Work as for right front, reversing shaping.
Sleeves (make 2)
CO 66 (66, 70, 72, 76) sts and work in 2×2 ribbing until piece measures 2″.
Continue in diamonds patt, following chart and inc 1 st at each edge as following:
On every following 6th (6th, 6th, 4th, 4th) row, 16 (10, 10, 25, 20) times, then at each edge of every following 0th (4th, 4th, 0th, 2nd) row, 0 (8, 10, 0, 10) times. 98 (102, 110, 122, 136) sts
Work even for 0 (4, 2, 2, 4) rows until piece measures 13.75 (13.75, 14.25, 14.25, 14.75)”,
Shape cup: BO 3 (3, 3, 4, 4) sts at the beg of next 18 (20, 26, 8, 18) rows, then 2 (2, 2, 3, 3) sts at the beg of following 10 (8, 2, 20, 10) rows. BO rem 24 (26, 28, 30, 34) sts.
Finishing
Front openings & neck band
With RS facing, and starting at Right Front cast-on edge, pu and k156 (156, 163, 163, 162) sts along Right Front edge, 58 (62, 64, 68, 70) sts along back neck and 156 (156, 163, 163, 162) sts along Left Front edge. 370 (374, 390, 394, 394) sts
Row 1 (WS): Ds, *k2, p2; rep to last 4 sts, k2, ds.

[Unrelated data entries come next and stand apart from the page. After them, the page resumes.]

/-- JAL (R147): c31 receives the address of the word after the delay slots. -/
def vJal (imm : BitVec 23) (s : State) : Verdict :=
  branchV (s.sendC 31 (s.pcOf .c + 12) 1) true (target (s.pcOf .c) imm)

/-- JAL (R147): c31 receives the address of the word after the delay slots. -/
def execJal (st : Bool) (imm : BitVec 23) (s : State) : Host.Outcome State Fault Refusal :=
  issue .c st (.jal st imm) (vJal imm s) s

/-- JR (R147): the value as it stands on the issue clock. -/
def vJr (a : BitVec 5) (s : State) : Verdict :=
  branchV s true (s.rdC 0 a)

/-- JR (R147): the value as it stands on the issue clock. -/
def execJr (st : Bool) (a : BitVec 5) (s : State) : Host.Outcome State Fault Refusal :=
  issue .c st (.jr st a) (vJr a s) s

/-- LSET (R148, R38). -/
def vLset (d a : BitVec 5) (imm : BitVec 13) (s : State) : Verdict :=
  lsetV d a imm s

/-- LSET (R148, R38). -/
def execLset (st : Bool) (d a : BitVec 5) (imm : BitVec 13) (s : State) : Host.Outcome State Fault Refusal :=
  issue .c st (.lset st d a imm) (vLset d a imm s) s

/-- SPAWN (R150): issues without stalling; the record is read when the earlier operations are performed (SPAWN_PUSH). -/
def vSpawn (a : BitVec 5) (s : State) : Verdict :=
  spawnV a s

/-- SPAWN (R150): issues without stalling; the record is read when the earlier operations are performed (SPAWN_PUSH). -/
def execSpawn (st : Bool) (a : BitVec 5) (s : State) : Host.Outcome State Fault Refusal :=
  issue .c st (.spawn st a) (vSpawn a s) s

/-- PARK (R20, R151, R331): two delay slots, then the wait for quiescence (PARK_REGISTER). -/
def vPark (a b : BitVec 5) (fn : BitVec 1) (s : State) : Verdict :=
  parkV a b fn s

/-- PARK (R20, R151, R331): two delay slots, then the wait for quiescence (PARK_REGISTER). -/
def execPark (st : Bool) (a b : BitVec 5) (fn : BitVec 1) (s : State) : Host.Outcome State Fault Refusal :=
  issue .c st (.park st a b fn) (vPark a b fn s) s

/-- EXIT (R24, R152, R352). -/
def vExit (s : State) : Verdict :=
  exitV s

/-- EXIT (R24, R152, R352). -/
def execExit (st : Bool) (s : State) : Host.Outcome State Fault Refusal :=
  issue .c st (.exit st) (vExit s) s

/-- CNCL (R13, R14, R153). -/
def vCncl (a b : BitVec 5) (fn : BitVec 3) (s : State) : Verdict :=
  cnclV a b fn s

/-- CNCL (R13, R14, R153). -/
def execCncl (st : Bool) (a b : BitVec 5) (fn : BitVec 3) (s : State) : Host.Outcome State Fault Refusal :=
  issue .c st (.cncl st a b fn) (vCncl a b fn s) s

/-- CRD (R154), 64 clk. -/
def vCrd (d a b : BitVec 5) (fn : BitVec 3) (s : State) : Verdict :=
  crdV d a b fn s

/-- CRD (R154), 64 clk. -/
def execCrd (st : Bool) (d a b : BitVec 5) (fn : BitVec 3) (s : State) : Host.Outcome State Fault Refusal :=
  issue .c st (.crd st d a b fn) (vCrd d a b fn s) s

/-- SYSR (R155, R156, R358), 2 clk. -/
def vSysr (d : BitVec 5) (sys : BitVec 13) (s : State) : Verdict :=
  sysrV d sys s

/-- SYSR (R155, R156, R358), 2 clk. -/
def execSysr (st : Bool) (d : BitVec 5) (sys : BitVec 13) (s : State) : Host.Outcome State Fault Refusal :=
  issue .c st (.sysr st d sys) (vSysr d sys s) s

/-- SYSW (R155, R156, R358). -/
def vSysw (a : BitVec 5) (sys : BitVec 13) (s : State) : Verdict :=
  syswV a sys s

/-- SYSW (R155, R156, R358). -/
def execSysw (st : Bool) (a : BitVec 5) (sys : BitVec 13) (s : State) : Host.Outcome State Fault Refusal :=
  issue .c st (.sysw st a sys) (vSysw a sys s) s

/-- TRAP (R157): issues, then traps "software" with TVAL = sys. -/
def vTrap (sys : BitVec 13) (s : State) : Verdict :=
  .goTrap s .seq .software (zx sys)

/-- TRAP (R157): issues, then traps "software" with TVAL = sys. -/
def execTrap (st : Bool) (sys : BitVec 13) (s : State) : Host.Outcome State Fault Refusal :=
  issue .c st (.trap st sys) (vTrap sys s) s

/-- RFT (R158, R352). -/
def vRft (s : State) : Verdict :=
  rftV s

/-- RFT (R158, R352). -/
def execRft (st : Bool) (s : State) : Host.Outcome State Fault Refusal :=
  issue .c st (.rft st) (vRft s) s

/-- TIME (R159): the device time of the issue clock, 4 clk. -/
def vTime (d : BitVec 5) (s : State) : Verdict :=
  .go (s.sendExt d (BitVec.ofNat 64 (s.die (dieOf s.cur)).time) 4) .seq

/-- TIME (R159): the device time of the issue clock, 4 clk. -/
def execTime (st : Bool) (d : BitVec 5) (s : State) : Host.Outcome State Fault Refusal :=
  issue .c st (.time st d) (vTime d s) s

/-- SCOPE (R160): binds from the clock after issue. -/
def vScope (e : BitVec 5) (sm : BitVec 2) (s : State) : Verdict :=
  .go (s.pendF (.scope sm e)) .seq

/-- SCOPE (R160): binds from the clock after issue. -/
def execScope (st : Bool) (e : BitVec 5) (sm : BitVec 2) (s : State) : Host.Outcome State Fault Refusal :=
  issue .c st (.scope st e sm) (vScope e sm s) s

end Sys2Proof.Machine
end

Row 2 (RS): Ds, p2, *k2, p2; rep to last 2 sts, ds.
These 2 rows form 2×2 rib. Work in rib as established for 1 more row.
SIZES 32 (36, -, -, 48) ONLY
Next Row (RS): Work 6 sts in rib as set, *work three-row buttonhole, work 18 sts in rib; rep from * 4 more times, work three-row buttonhole, work to end.

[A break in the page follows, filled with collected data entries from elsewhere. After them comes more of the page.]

/-- Translate an access of the A seat and go on with its physical address: a miss joins the walk, a fault traps precisely with the address in TVAL,
a target outside the partition freezes the core (R54, R56, R163, R368). -/
def State.withA (s : State) (need : Need) (align size : Nat) (va : Dw) (k : Nat → Verdict) : Verdict :=
  match translate s s.cur (s.ctxOn s.cur) (s.partOn s.cur) (.seat .a) false need (decide (va.toNat % align ≠ 0)) va size with
  | .ok pa => k pa
  | .fault c => .trap c va
  | .miss => .stall (s.addMiss s.cur (s.ctxOn s.cur) (.seat .a) va)
  | .breaks _ => .stall (s.freezeCore s.cur .protection)

/-- Issue with a result to register t: the load's entry in the pipeline waits for its data (R57, R165). -/
def State.issueLoad (s : State) (os : BitVec 2) (pm : BitVec 4) (kind : BitVec 5 → OpKind) (t : BitVec 5) (lat : Nat) (acquires : Bool) (va : Dw) :
    State :=
  let d := (s.coreAt s.cur).ctx.aPhys t
  let r : InFlight := { mkResult .a (.a d) 0 lat with ready := s.playing s.cur, op := s.nextId, ext := true }
  (s.issueOp os pm (kind d) acquires va).sendR r

/-- Stream exhaustion stalls before issue (R61). -/
def State.ifRoom (s : State) (os : BitVec 2) (v : Verdict) : Verdict := if s.streamFull os then .stall (s.why 13) else v

/-- The access is translated and checked before the stream's room is looked at, so that a word that meets both traps (DESIGN CHOICE, log 75). -/
def loadV (n : Nat) (sext : Bool) (t b : BitVec 5) (os : BitVec 2) (pm : BitVec 4) (off : BitVec 7) (s : State) : Verdict :=
  let va := s.ea b off n
  s.withA needRd n n va fun pa => s.ifRoom os (.go (s.issueLoad os pm (fun d => .load pa n sext d) t 8 false va) .seq)

def storeV (n : Nat) (t b : BitVec 5) (os : BitVec 2) (pm : BitVec 4) (off : BitVec 7) (s : State) : Verdict :=
  let va := s.ea b off n
  s.withA needWr n n va fun pa =>
    if s.hitsSlot pa n then .trap .liveSlot va
    else s.ifRoom os (.go (s.issueOp os pm (.store pa (leBytes (s.rdA 0 t).toNat n)) false) .seq)

/-- The sixteen 64-byte blocks of a vector access, one access in the checks of R55 (R166). -/
def State.withBlocks (s : State) (need : Need) (va : Dw) (k : List Nat → Verdict) : Verdict :=
  if crossesRow s.cur va 1024 then .trap .localHole va
  else match translateWhole s s.cur (s.ctxOn s.cur) (s.partOn s.cur) (.seat .a) need 64
      ((List.range 16).map fun i => (va + BitVec.ofNat 64 (64 * i), 64)) with
  | .ok pas => k (pas.map fun a => a.1)
  | .fault c a => .trap c a
  | .miss a => .stall (s.addMiss s.cur (s.ctxOn s.cur) (.seat .a) a)
  | .breaks => .stall (s.freezeCore s.cur .protection)

def qOf (t : BitVec 5) : BitVec 3 := t.setWidth 3

def ldvV (t b : BitVec 5) (os : BitVec 2) (pm : BitVec 4) (off : BitVec 7) (s : State) : Verdict :=
  let q := qOf t
  let u := s.queueAt q
  let va := s.ea b off 1024
  if u.dir ≠ 1 then .trap .queueDirection 0
  else if u.pat then .trap .queueBusy 0
  else s.withBlocks needRd va fun blocks =>
    if u.noRoom then .stall (s.why 15)
    else s.ifRoom os (.go ((s.issueOp os pm (.ldv blocks va q s.nextId) false).modCtx s.cur fun x => x.setQueue q ((x.queue q).reserve s.nextId)) .seq)
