/-- A fault of a copy; the copy suspends in the event that follows (R184). -/
def State.copyFault (s : State) (n : CoreId) (id cause : Nat) : State :=
  (s.clearWalkAns n (.copy id)).modCopy n id fun k => { k with cause := cause, loads := [] }

/-- Chunk i of those at work changes. -/
def State.modLoad (s : State) (n : CoreId) (id i : Nat) (f : ChunkLoad → ChunkLoad) : State :=
  s.modCopy n id fun k => { k with loads := k.loads.mapIdx fun j x => if j = i then f x else x }

/-- A fault of chunk i of those at work; the copy suspends in the event that follows, once the chunks below are written (R184). -/
def State.loadFault (s : State) (n : CoreId) (id i cause : Nat) : State :=
  (s.clearWalkAns n (.copy id)).modLoad n id i fun x => { x with cause := cause, loaded := false, chunk := [] }

/-- A copy's access, for its context (R185, R368). -/
def State.trCopy (s : State) (n : CoreId) (k : Copy) (need : Need) (mis : Bool) (va : Dw) (size : Nat) (f : Nat → State) : State :=
  match translateFor s n k.ctx (.copy k.id) need mis va size with
  | .ok pa => f pa
  | .fault c => s.copyFault n k.id c.efCode
  | .miss => s.addMiss n k.ctx (.copy k.id) va
  | .breaks _ => s.freezeCopies n

/-- The accesses of chunk i of those at work, each within its row of the local window as part of its run (R44), `runs`. -/
def State.trCopyAll (s : State) (n : CoreId) (k : Copy) (i : Nat) (need : Need) (runs l : List (Dw × Nat)) (f : List (Nat × Nat) → State) : State :=
  if runs.any fun a => crossesRow n a.1 a.2 then s.loadFault n k.id i Cause.localHole.efCode
  else match (match s.ownerOf (dieOf n) k.ctx with | some p => translateAll s n k.ctx p (.copy k.id) need l | none => .breaks) with
  | .ok pas => f pas
  | .fault c _ => s.loadFault n k.id i c.efCode
  | .miss va => s.addMiss n k.ctx (.copy k.id) va
  | .breaks => s.freezeCopies n

/-! ## The record (R182, R185) -/

def recDone (r : BitVec 512) : Nat := recU r 384 32
def recSt (r : BitVec 512) : Nat := recU r 450 2

/-- A record that suspends with "command record" (R185). -/
def copyRecBad (code : BitVec 8) (r : BitVec 512) : Bool :=
  decide (r.extractLsb' 464 48 ≠ 0) || decide (recSt r ≠ 0) || decide (recDone r ≠ 0) || decide (recU r 192 4 ≠ 0) || decide (recU r 256 4 ≠ 0) ||
  (match code.toNat with
   | 0x48 => decide (recU r 128 64 ≠ 0) || decide (recU r 352 32 ≠ 0)
   | 0x49 | 0x4A => decide (recU r 320 32 % 4 ≠ 0)
   | _ => true)

/-- Bytes of the contiguous side (R182). -/
def Copy.total (k : Copy) : Nat := if k.code = 0x48 then recU k.record 320 32 else recU k.record 320 32 * recU k.record 352 32

/-- The last byte of the progress fields: wph and zrep as they were, st and cause (R182). -/
def progressByte (r : BitVec 512) (st cause : Nat) : Byte := BitVec.ofNat 8 (recU r 448 2 + st * 4 + cause * 16)

/-- st is written to the record at a place, with cause 0 over whatever stood there and the byte's other fields as they stand: 1 as a copy starts or
goes on, 3 as it completes (R182, R185) (DEDUCED, log 24). -/
def State.putSt (s : State) (pa st : Nat) : State :=
  s.homeStore (pa + 56) [BitVec.ofNat 8 (s.valueAt (pa + 56) 1 % 4 + st * 4)]

/-- A copy that goes on by itself after a pre-emption has still to set st = 1 in its record (R182, R346) (DEDUCED, log 24). -/
def State.toMark (s : State) (k : Copy) : Bool :=
  decide (s.valueAt (k.recPa + 56) 1 / 4 % 4 = 2) && decide (s.valueAt (k.recPa + 56) 1 / 16 = 10)

/-- st = 1 in the record of a copy that goes on; where the record has come to lie under a live slot, a fault "protection" (R74). -/
def State.markRunning (s : State) (n : CoreId) (id pa : Nat) : State := if s.hitsSlot pa 64 then s.copyFault n id 7 else s.putSt pa 1

/-- The record as the engine left it at the suspension. -/
def Copy.suspendedImage (k : Copy) : BitVec 512 :=
  (k.record &&& ~~~(fld 384 (2 ^ 32 - 1) ||| fld 448 255)) ||| fld 384 (k.done % 2 ^ 32) ||| fld 448 (progressByte k.record 2 k.cause).toNat

/-- The command record is fetched and checked (R64, R185, R367) (DEDUCED, log 39). -/
def State.copyFetch (s : State) (n : CoreId) (k : Copy) : State :=
  s.trCopy n k needRw (decide (k.recVa.toNat % 64 ≠ 0)) k.recVa 64 fun pa =>
    if s.poisoned pa 64 then (s.modCopy n k.id fun k => { k with recPa := pa, located := true }).copyFault n k.id 8
    else
      let r := s.recAt pa
      let s := (s.clearWalkAns n (.copy k.id)).modCopy n k.id fun k => { k with record := r, recPa := pa, located := true, st := .check }
      if copyRecBad k.code r then s.copyFault n k.id 9 else s

/-- The place of a copy's record: where its fetch found it, or, where the fetch itself has failed, where its address leads now. -/
def State.recordPlace (s : State) (n : CoreId) (k : Copy) : Option Nat :=
  if k.located then some k.recPa else match translateNowFor s n k.ctx false needNone false k.recVa 64 with | .ok pa => some pa | _ => none

/-- The core and the suspended copy whose record lies at a place (R186) (DEDUCED, log 24). -/
def State.suspendedAt (s : State) (pa : Nat) : Option (CoreId × Copy) :=
  allCores.findSome? fun n => ((s.coreAt n).copies.find? fun k => decide (k.st = .suspended) && decide (s.recordPlace n k = some pa)).map fun k => (n, k)

/-- The fetch of a CPYR meets a poisoned record (R367): the suspended copy stays suspended, at done = 0 with cause 8, and the command becomes one of
the operations performed with it; with no such copy the command itself suspends. Nothing is written, and the fault is reported (DEDUCED, log 24). -/
def State.resumePoisoned (s : State) (n : CoreId) (k : Copy) (pa : Nat) : State :=
  match s.suspendedAt pa with
  | some (m, old) =>
    let s := (s.dropCopy n k.id).modCopy m old.id fun o => { o with done := 0, cause := 8, resumeOf := k.op.toList ++ o.resumeOf }
    s.engineFault n k.owner k.recVa 8
  | none => (s.modCopy n k.id fun k => { k with recPa := pa, located := true }).copyFault n k.id 8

SIZES – (-, 40, 44, -) ONLY
Next Row (RS): Work 6 sts in rib as set, *work three-row buttonhole, work 18 sts in rib; rep from * 3 more times, work three-row buttonhole, work 20 sts in rib, work three-row buttonhole, work to end.
ALL SIZES
Work in rib as established for 5 more rows.
BO all sts in rib.
Block all pieces to finished measurements.

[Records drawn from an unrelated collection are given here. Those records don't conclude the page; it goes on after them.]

-- ==== Sys2Proof/Machine/Common.lean ====
section
/-! DEFINITION. The common group (R30, R31, R39 to R42, R125 to R128): NOP, MLOOP, tokens, flags, BRK and BNDY, in every seat. -/

namespace Sys2Proof.Machine

open Sys2Proof

def State.modSeatOf (s : State) (k : SeatId) (f : Seat → Seat) : State := s.modCtx s.cur fun x => x.modSeat k f

/-- A loop that the word is no partner of runs on the register: another seat's, but for a partner that has issued its MLOOP at this rendezvous, or the
C seat's own that a handler's frame keeps (R38, R39, R350). -/
def State.loopTaken (s : State) (st : Bool) (k : SeatId) (l : BitVec 3) : Bool :=
  let c := s.coreAt s.cur
  [SeatId.c, .a, .v, .m].any fun j => decide (j ≠ k) && (match (c.ctx.seat j).body with
    | some lp => decide (lp.reg = l) && !(st && lp.group && decide (lp.step = 0) && decide (lp.pos = 0) && decide (c.moved &&& seatBit j ≠ 0))
    | none => false) ||
  (match c.handler with | some h => (match (h.saved.seat .c).body with | some lp => decide (lp.reg = l) | none => false) | none => false)

/-- An urgent stop waits for the epilogues of the core's loops: an MLOOP reached meanwhile waits for the freeze, but in a handler, which the stop waits for
(R42, R365) (DESIGN CHOICE, log 78). -/
def Core.urgent (c : Core) : Bool :=
  c.handler.isNone && match c.unit with
  | some u => (match u.stop with | some q => q.urgent | none => false)
  | none => false

/-- MLOOP (R39, R40): a trip of 0 skips the body; the word at which a forced early epilogue ended is issued again with the iterations still to run
and the rotation base they need (R42). -/
def mloopV (st : Bool) (k : SeatId) (l : BitVec 3) (n : BitVec 6) (stg ms : BitVec 3) (s : State) : Verdict :=
  let x := (s.coreAt s.cur).ctx
  let t := x.seat k
  if ms.toNat < stg.toNat then .trap .undefinedInstruction 0
  else if (s.coreAt s.cur).urgent then .stall s
  else match t.loop with
    | some lp =>
      let lp' := { lp with lepi := false, lmid := false, lsq := false, base := lp.i0, step := 0, pos := 0 }
      .go (s.modSeatOf k fun t => { t with rb := if k = .a ∨ k = .v then lp.b0 + BitVec.ofNat 3 lp.i0 else t.rb }) (.loop lp')
    | none =>
      if s.loopTaken st k l then .trap .loopBusy 0
      else
        let trip := ((s.rdL l).setWidth 32).toNat
        if trip = 0 then .go s (.skip (t.pc + 4 * (BitVec.ofNat 64 (n.toNat + 2))))
        else .go s (.loop { reg := l, len := n.toNat + 1, stage := stg.toNat, ms := ms.toNat, head := t.pc, trip := trip, step := 0, pos := 0, b0 := t.rb,
                            base := 0, group := st, lsq := false, lepi := false, lmid := false, i0 := 0, dith := false })

/-- Posts already made to a token on this clock. -/
def Core.postsTo (c : Core) (t : BitVec 4) : Nat := (c.pend.map fun p => match p with | .post k n => if k = t then n.toNat else 0 | _ => 0).sum

/-- TPOST (R31, R147): the overflow test counts the waits and the posts that earlier seats made on this clock (DESIGN CHOICE, log 75). -/
def tpostV (t : BitVec 4) (n : BitVec 8) (s : State) : Verdict :=
  let c := s.coreAt s.cur
  if n = 0 then .trap .undefinedInstruction 0
  else if 65535 < (c.ctx.k.get t.toFin).toNat + c.postsTo t + n.toNat then .trap .tokenOverflow 0
  else .go (s.pendF (.post t n)) .seq

def twaitV (t : BitVec 4) (n : BitVec 8) (s : State) : Verdict :=
  let v := (s.coreAt s.cur).ctx.k.get t.toFin
  if n = 0 then .trap .undefinedInstruction 0
  else if n.toNat ≤ v.toNat then .go (s.modCtx s.cur fun x => { x with k := x.k.set t.toFin (v - n.setWidth 16) }) .seq
  else .stall (s.why 16)

/-- BRK issues and traps "breakpoint"; with DCFG.brkdbg set it halts the core instead (R127, R374). -/
def brkV (c : BitVec 8) (s : State) : Verdict :=
  if (s.coreAt s.cur).dbg.dcfg.getLsbD 0 then
    .go (s.modCore s.cur fun k => { k with dbg := { k.dbg with pending := some .brk } }) .seq
  else .goTrap s .seq .breakpoint (zx c)

/-- BNDY outside a loop body, stroked or alone: the unit is at a tile boundary, where a pending stop takes effect (R128). In a trap
handler it has no effect (DESIGN CHOICE, log 75). -/
def bndyV (st : Bool) (k : SeatId) (s : State) : Verdict :=
  let c := s.coreAt s.cur
  let at_ := (c.ctx.seat k).body.isNone && c.handler.isNone && (st || decide (c.ctx.actives = [k]))
  match c.unit with
  | some u => if at_ && u.stop.isSome then .go (s.pendF .boundary) .seq else .go s .seq
  | none => .go s .seq

/-! ## The words -/

/-- NOP (R126). -/
def vNop (s : State) : Verdict :=
  .go s .seq

/-- NOP (R126). -/
def execNop (st : Bool) (s : State) : Host.Outcome State Fault Refusal :=
  issue s.turnSeat st (.nop st) (vNop s) s

/-- MLOOP (R39, R40, R42). -/
def vMloop (st : Bool) (k : SeatId) (l : BitVec 3) (n : BitVec 6) (stg ms : BitVec 3) (s : State) : Verdict :=
  mloopV st k l n stg ms s

/-- MLOOP (R39, R40, R42). -/
def execMloop (st : Bool) (l : BitVec 3) (n : BitVec 6) (stg ms : BitVec 3) (s : State) : Host.Outcome State Fault Refusal :=
  issue s.turnSeat st (.mloop st l n stg ms) (vMloop st s.turnSeat l n stg ms s) s

/-- TPOST (R31). -/
def vTpost (t : BitVec 4) (n : BitVec 8) (s : State) : Verdict :=
  tpostV t n s

/-- TPOST (R31). -/
def execTpost (st : Bool) (t : BitVec 4) (n : BitVec 8) (s : State) : Host.Outcome State Fault Refusal :=
  issue s.turnSeat st (.tpost st t n) (vTpost t n s) s

/-- TWAIT (R31). -/
def vTwait (t : BitVec 4) (n : BitVec 8) (s : State) : Verdict :=
  twaitV t n s

/-- TWAIT (R31). -/
def execTwait (st : Bool) (t : BitVec 4) (n : BitVec 8) (s : State) : Host.Outcome State Fault Refusal :=
  issue s.turnSeat st (.twait st t n) (vTwait t n s) s

/-- FSET (R31). -/
def vFset (f : BitVec 3) (v : BitVec 1) (s : State) : Verdict :=
  .go (s.pendF (.flag f (decide (v = 1)))) .seq

/-- FSET (R31). -/
def execFset (st : Bool) (f : BitVec 3) (v : BitVec 1) (s : State) : Host.Outcome State Fault Refusal :=
  issue s.turnSeat st (.fset st f v) (vFset f v s) s

/-- FWAIT (R31). -/
def vFwait (f : BitVec 3) (v : BitVec 1) (s : State) : Verdict :=
  if (s.coreAt s.cur).ctx.f.getLsbD f.toNat = decide (v = 1) then .go s .seq else .stall (s.why 16)

/-- FWAIT (R31). -/
def execFwait (st : Bool) (f : BitVec 3) (v : BitVec 1) (s : State) : Host.Outcome State Fault Refusal :=
  issue s.turnSeat st (.fwait st f v) (vFwait f v s) s

/-- BRK (R127, R374). -/
def vBrk (c : BitVec 8) (s : State) : Verdict :=
  brkV c s

/-- BRK (R127, R374). -/
def execBrk (st : Bool) (c : BitVec 8) (s : State) : Host.Outcome State Fault Refusal :=
  issue s.turnSeat st (.brk st c) (vBrk c s) s

/-- BNDY (R128). -/
def vBndy (st : Bool) (k : SeatId) (s : State) : Verdict :=
  bndyV st k s

/-- BNDY (R128). -/
def execBndy (st : Bool) (s : State) : Host.Outcome State Fault Refusal :=
  issue s.turnSeat st (.bndy st) (vBndy st s.turnSeat s) s

end Sys2Proof.Machine
end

Sew the buttons on the left band, opposite to the buttonholes.
Whip-stitch pocket linings to WS of fronts. With yarn threaded on a tapestry needle, sew shoulder and underarm seams. Sew sleeves into armholes.
Pocket tops (make 2)
Sl 42 (42, 44, 44, 46) sts from pocket holder onto needles and rejoin yarn with RS facing. Work 6 rows in 2×2 rib and BO in rib. Sew sides of pocket tops to RS of fronts.
Weave in ends. Block again, if desired.